[INPUT DATA Boundary: Start]

/-- So has every accepted word that sets ERR. -/
theorem runWord_eq_takeFault {w : Word} {s t : State} (he : s.err = false) (h : runWord w s = .next t)
    (ht : t.err = true) : ∃ f : FaultCode, f ≠ .crossFieldOperand ∧ t = (s.accept w).takeFault f := by
  cases hd : decode w with
  | error d =>
    have hfault : runWord w s = .next ((s.accept w).takeFault .illegalCommand) :=
      raisesIllegalCommand_of_decode he ⟨d, hd⟩
    cases hfault.symm.trans h
    exact ⟨.illegalCommand, nofun, rfl⟩
  | ok i => exact exec_eq_takeFault (s := s.accept w) he ((runWord_of_decode hd s).symm.trans h) ht

/-- Settles O13: the word has taken a fault, and fault entry is the three writes and the response. -/
theorem faultsArePrecise : Obligations.FaultsArePrecise := by
  intro s t w rest he hev hst ht
  rw [step_command hev] at hst
  obtain ⟨f, hf, rfl⟩ := runWord_eq_takeFault (s := { s with events := rest }) he hst ht
  exact ⟨f.code, FaultCode.code_mem hf, rfl⟩

/-! ### The error state (R248) -/

/-- Decoder and encoder are inverse, so a well-formed command has one word (O1, O2). -/
theorem decode_eq_ok_iff {w : Word} {i : Instr} (hi : i.wellFormed = true) : decode w = .ok i ↔ w = encode i := by
  refine ⟨fun h => ?_, fun h => h ▸ decodeInvertsEncode i hi⟩
  obtain ⟨_, henc⟩ := encodeInvertsDecode w i h
  exact henc.symm

/-- While ERR = 1 every word is dropped but the word of ERRCLR and those of RDCSR 0..3. -/
theorem runWord_drop {w : Word} {s : State} (he : s.err = true) (herrclr : w ≠ encode .errclr)
    (hrdcsr : ∀ n : BitVec 16, n.toNat ≤ 3 → w ≠ encode (.rdcsr n)) : runWord w s = .next (s.accept w).drop := by
  cases hd : decode w with
  | error d => exact runWord_drop_of_decode he ⟨d, hd⟩
  | ok i =>
    rw [runWord_of_decode hd]
    cases exec_outcome i (s.accept w) with
    | errclr hi _ => exact absurd ((decode_eq_ok_iff rfl).1 (hi ▸ hd)) herrclr
    | csr n _ hi hv _ => exact absurd ((decode_eq_ok_iff rfl).1 (hi ▸ hd)) (hrdcsr n (State.csr_some_le hv))
    | dropped _ ho => exact ho
    | faulted he' _ _ _ => exact absurd (he.symm.trans he') nofun
    | completed he' _ _ _ _ _ => exact absurd (he.symm.trans he') nofun

/-- The word of ERRCLR clears the fault record in either error state (R226). -/
theorem runWord_errclr (s : State) :
    runWord (encode .errclr) s = .next ((s.accept (encode .errclr)).clearFault.respond 0) :=
  runWord_of_decode (decodeInvertsEncode .errclr rfl) s

/-- The word of RDCSR answers a control register in either error state (R225). -/
theorem runWord_rdcsr {n : BitVec 16} {s : State} {v : Word} (h : s.csr n.toNat = some v) :
    runWord (encode (.rdcsr n)) s = .next ((s.accept (encode (.rdcsr n))).respond v) :=
  (runWord_of_decode (decodeInvertsEncode (.rdcsr n) rfl) s).trans (rdcsr_completesIn (s := s.accept _) h)

/-- STATUS in the error state: bit 0 set, bit 1 the flag T (R34). -/
theorem State.status_of_err {s : State} (he : s.err = true) : s.status = if s.t then 3 else 1 := by
  rw [State.status, he]
  cases s.t <;> rfl

/-- Settles O12: the five words that run, one by one, and the drop of every other. -/
theorem errorStateDropsAllButTwo : Obligations.ErrorStateDropsAllButTwo := by
  intro s w rest he hev
  rw [step_command hev, ← State.status_of_err he]
  split_ifs with hclr hstatus hcause heinfo hmod
  · exact hclr ▸ runWord_errclr _
  · exact hstatus ▸ runWord_rdcsr (n := 0) rfl
  · exact hcause ▸ runWord_rdcsr (n := 1) rfl
  · exact heinfo ▸ runWord_rdcsr (n := 2) rfl
  · exact hmod ▸ runWord_rdcsr (n := 3) rfl
  · refine runWord_drop (s := { s with events := rest }) he hclr fun n hn => ?_
    have hcases : n = 0 ∨ n = 1 ∨ n = 2 ∨ n = 3 := by bv_omega
    rcases hcases with rfl | rfl | rfl | rfl
    · exact hstatus
    · exact hcause
    · exact heinfo
    · exact hmod

end Sys2Proof.Machine
end

section
/-! Reset (70_reset_and_hazards.md R271): what each register reads after it (10_state.md R36), and the invariants. -/

namespace Sys2Proof.Machine

/-! ### What the registers read after reset -/

@[simp] theorem State.elem_applyReset (s : State) (i : EReg) : s.applyReset.elem i = 0 :=
  Vector.getElem_replicate i.isLt

@[simp] theorem State.poly_applyReset (s : State) (i : PReg) : s.applyReset.poly i = [] :=
  Vector.getElem_replicate i.isLt

/-- Every CRC context is without a generator and has a cleared register. -/
theorem State.context_applyReset (s : State) (i : CCtx) : s.applyReset.c[i] = ⟨0, 0⟩ :=
  Vector.getElem_replicate i.isLt

@[simp] theorem State.gen_applyReset (s : State) (i : CCtx) : s.applyReset.gen i = 0 :=
  congrArg CrcContext.gen (s.context_applyReset i)

@[simp] theorem State.reg_applyReset (s : State) (i : CCtx) : s.applyReset.reg i = 0 :=
  congrArg CrcContext.reg (s.context_applyReset i)

@[simp] theorem State.m_applyReset (s : State) : s.applyReset.m = 2 := rfl

/-- DMEM survives reset, the bytes that nothing has written included (R37, R271). -/
@[simp] theorem State.readByte_applyReset (s : State) (a : Nat) : s.applyReset.readByte a = s.readByte a :=
  State.readByte_congr (State.applyReset_dmem s) a

/-! ### The statements -/

/-- Settles O8: reset is where the invariants start. -/
theorem resetMeetsTheInvariant : Obligations.ResetMeetsTheInvariant := State.reset_inv

/-- Settles O7: the port takes the `rst` off the host's list and applies the reset, whose registers read as above. -/
theorem resetEventGivesResetValues : Obligations.ResetEventGivesResetValues := by
  intro s rest hev
  exact ⟨State.applyReset { s with events := rest }, step_rst hev,
    State.elem_applyReset _, State.poly_applyReset _, fun i => ⟨State.gen_applyReset _ i, State.reg_applyReset _ i⟩,
    State.m_applyReset _, State.applyReset_t _, State.applyReset_err _, State.applyReset_cause _,
    State.applyReset_einfo _, State.readByte_applyReset { s with events := rest },
    fun hdmem => State.applyReset_inv (s := { s with events := rest }) hdmem,
    State.applyReset_cmd _, State.applyReset_rsp _, State.applyReset_events _⟩

end Sys2Proof.Machine
end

[INPUT DATA Boundary: End]

## TRY IT
All lines above from the one holding "theorem State.elem_applyReset (s" to the one holding "(R37, R271). -/", inclusive, are to be copied exactly; no other line is wanted.

## RESULT FOR THIS TASK
@[simp] theorem State.elem_applyReset (s : State) (i : EReg) : s.applyReset.elem i = 0 :=
  Vector.getElem_replicate i.isLt

@[simp] theorem State.poly_applyReset (s : State) (i : PReg) : s.applyReset.poly i = [] :=
  Vector.getElem_replicate i.isLt

/-- Every CRC context is without a generator and has a cleared register. -/
theorem State.context_applyReset (s : State) (i : CCtx) : s.applyReset.c[i] = ⟨0, 0⟩ :=
  Vector.getElem_replicate i.isLt

@[simp] theorem State.gen_applyReset (s : State) (i : CCtx) : s.applyReset.gen i = 0 :=
  congrArg CrcContext.gen (s.context_applyReset i)

@[simp] theorem State.reg_applyReset (s : State) (i : CCtx) : s.applyReset.reg i = 0 :=
  congrArg CrcContext.reg (s.context_applyReset i)

@[simp] theorem State.m_applyReset (s : State) : s.applyReset.m = 2 := rfl

/-- DMEM survives reset, the bytes that nothing has written included (R37, R271). -/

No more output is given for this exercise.